St. Archie of Riverdale

St. Archie of Riverdale November 5, 2003

I have to thank Amy Sullivan of political aims for the link in the previous post to the Hal Lindsey comic.

She reviews Alan Wolfe's The Transformation of American Religion in The Washington Monthly.

In the course of that review, she describes the old Spire Comics versions of Archie comics:

In the days before VeggieTales, we read Christian versions of Archie comic books, in which Betty, Veronica and the whole gang traveled the world proselytizing.

Mainly what I remember from the Spire edition Archies was the same thing I remember from the plain old "secular" ones: Betty and Veronica were hot. So much so that I didn't pay much attention to the goofy, parochial version of the Christian life that these comics presented.

Now, thanks to the wonders of the World Wide Web, you can turn with me to see for yourselves the strange spectacle of Archie's Parables.
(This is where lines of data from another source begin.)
/-! ## Accesses of the core window -/

/-- An instruction of slot `u` is `f` where the engine works on a command of its task and its accesses pass protection. -/
def WindowAs (i : Instr) (u : SlotId) (r : State → List (Nat × Nat)) (f : State → State) : Prop :=
  ∀ s, exec i s = onWindow u r f s

theorem WindowAs.mk {i : Instr} {u : SlotId} {r : State → List (Nat × Nat)} {f : State → State}
    (h : ∀ s, exec i s = onWindow u r f s) : WindowAs i u r f := h

section
variable {i : Instr} {u : SlotId} {r : State → List (Nat × Nat)} {f : State → State} (h : WindowAs i u r f) {s : State}
include h

theorem WindowAs.waits (waits : ¬ VeWorks s u) : exec i s = .next s := (h s).trans (onUnit_waits waits _)

theorem WindowAs.refused (works : VeWorks s u) (refused : accessAllowed s u (r s) = false) :
    exec i s = .next (abortTask s u) := by
  rw [h, onWindow, onUnit_works works, refused]
  rfl

end

theorem partialPoison_clean {s : State} {c : CoreId} (clean : (getCore s c).poisonedWords = []) (off n : Nat) :
    partialPoison s c off n = [] := by
  rw [partialPoison, poisonedIn_clean clean]
  rfl

/-! ## LD and ST -/

theorem veLd_next {s : State} {u : SlotId} {off : Nat} (works : VeWorks s u) (allowed : accessAllowed s u [(off, 256)] = true)
    (clean : (getCore s u.core).poisonedWords = []) (v : VReg) :
    exec (.veLd u v off) s = .next (veResult s u v (leWords (readWindow s u.core off 256)) 1) := by
  change execVeLd u v off s = _
  rw [execVeLd, onWindow_next works allowed, takeWindow_clean clean, poisonedIn_clean clean]
  rfl

theorem veSt_next {s : State} {u : SlotId} {off : Nat} (works : VeWorks s u) (allowed : accessAllowed s u [(off, 256)] = true)
    (clean : (getCore s u.core).poisonedWords = []) (v : VReg) :
    exec (.veSt u v off) s = .next (veDone (writeWindow s u.core off (wordBytes (getLanes s u v))) u.core 1) := by
  change execVeSt u v off s = _
  rw [execVeSt, onWindow_next works allowed, partialPoison_clean clean]
  rfl

theorem readWindow_length (s : State) (c : CoreId) (off n : Nat) : (readWindow s c off n).length = n := by
  unfold readWindow
  split <;> simp [readScratch, loadBytes]

theorem windowWord (s : State) (c : CoreId) {off k : Nat} (out : ¬ inScratch off 256) (hk : k < 64) :
    (leWords (readWindow s c off 256)).getD k 0 =
      windowByte s c (off + 4 * k + 3) ++ windowByte s c (off + 4 * k + 2) ++ windowByte s c (off + 4 * k + 1) ++
        windowByte s c (off + 4 * k) := by
  have byte {j : Nat} (hj : j < 256) : (readWindow s c off 256).getD j 0 = windowByte s c (off + j) := by
    rw [readWindow, if_neg out]
    simp [List.getD, hj]
  rw [word_of_bytes, leWords, readWindow_length]
  simp only [List.getD, List.getElem?_map, List.getElem?_range (show k < 256 / 4 by omega), Option.map_some, Option.getD_some]
  rw [leAt, sliceBytes, leNat_range, byte (by omega), byte (by omega), byte (by omega), byte (by omega)]
  rfl

/-- A store from the vat's window on reaches no byte of memory, one from the reserved part on nothing but the counters (R6,
R96). -/
theorem writeWindow_above (s : State) (c : CoreId) {off : Nat} {bs : List Byte} (above : 0x100000 ≤ off) (some_ : bs ≠ []) :
    (writeWindow s c off bs).mem = s.mem ∧ (0x150000 ≤ off → writeWindow s c off bs = s) := by
  have out : ¬ inScratch off bs.length = true := by
    have := List.length_pos_iff.2 some_
    simp only [inScratch, decide_eq_true_eq]
    omega
  have low : 0x100000 - off = 0 := by omega
  have high (reserved : 0x150000 ≤ off) : 0x150000 - max off 0x100000 = 0 := by omega
  unfold writeWindow
  rw [if_neg out, low]
  simp only [List.take_zero, if_true]
  refine ⟨?_, fun reserved => by rw [high reserved, List.take_zero, if_pos rfl]⟩
  split
  · rfl
  · exact (writeVat_keeps (P := (· ∈ [.regs, .cores])) (.refl s) c _ _ (Can.all _)).field .mem (by decide)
The entire comic is online — in a 4.1 megabyte .pdf file — here.

You might think that this would involve a retelling of biblical parables as re-enacted by the gang from Riverdale High. It doesn't. Instead, Archie and friends act out a bunch of their own fables, use a lot of church-y evangelispeak and pray a lot. But the moral of these fables is not necessarily Christian or even complementary to Christian teaching, as in the first story in which Archie, as a medieval knight, goes off to fight a dragon (using a fire extinguisher):

JUGHEAD: The dragon's running away!!!

ARCHIE: That's the way it is with evil — when you stand up to it, it always retreats!!!

JUGHEAD: But the dragon's still alive —

ARCHIE: Maybe we can't get rid of ALL the evil in the world — but we CAN drive it out of the neighborhood!!!

And speaking of driving undesirable elements out of the neighborhood …

The second "parable" is called "Showdown at the Little Red Schoolhouse." The Old West setting includes recasting Jughead as "Pronto — my faithful Indian companion!!!"

Sheriff Archie is summoned to the schoolhouse where there's big trouble: "They've had their hands full ever since they started to bus students across the prairie!!!"

The school teacher, Betty (still hot, but in that repressed, fundamentalist way), explains the problem:

"Oh, Sheriff — when they took the BIBLE OUT of school, more and more PROBLEMS came IN! Now we have books that say we all came from MONKEYS — and the students are starting to ACT like it!

Sheriff Archie comes through by turning the local book store (Sign: "Filthy Books") into a "Christian book store." This includes a scene of Archie and "Pronto" unloading good, wholesome, white Christian books from a covered wagon that reads "Fleming H. Revell" on the side. That's the parent company of Spire Comics. Nice touch.

Good old Archie — Maybe we can't get rid of ALL the scientists and black students in the world — but we CAN drive them out of the neighborhood!!! (All triple exclamation points original.) Such lovely Christian sentiments.

Several other Spire Comics classics are readable online from the same folks here, including Archie's Date Book and the aforementioned Hal Lindsey classic.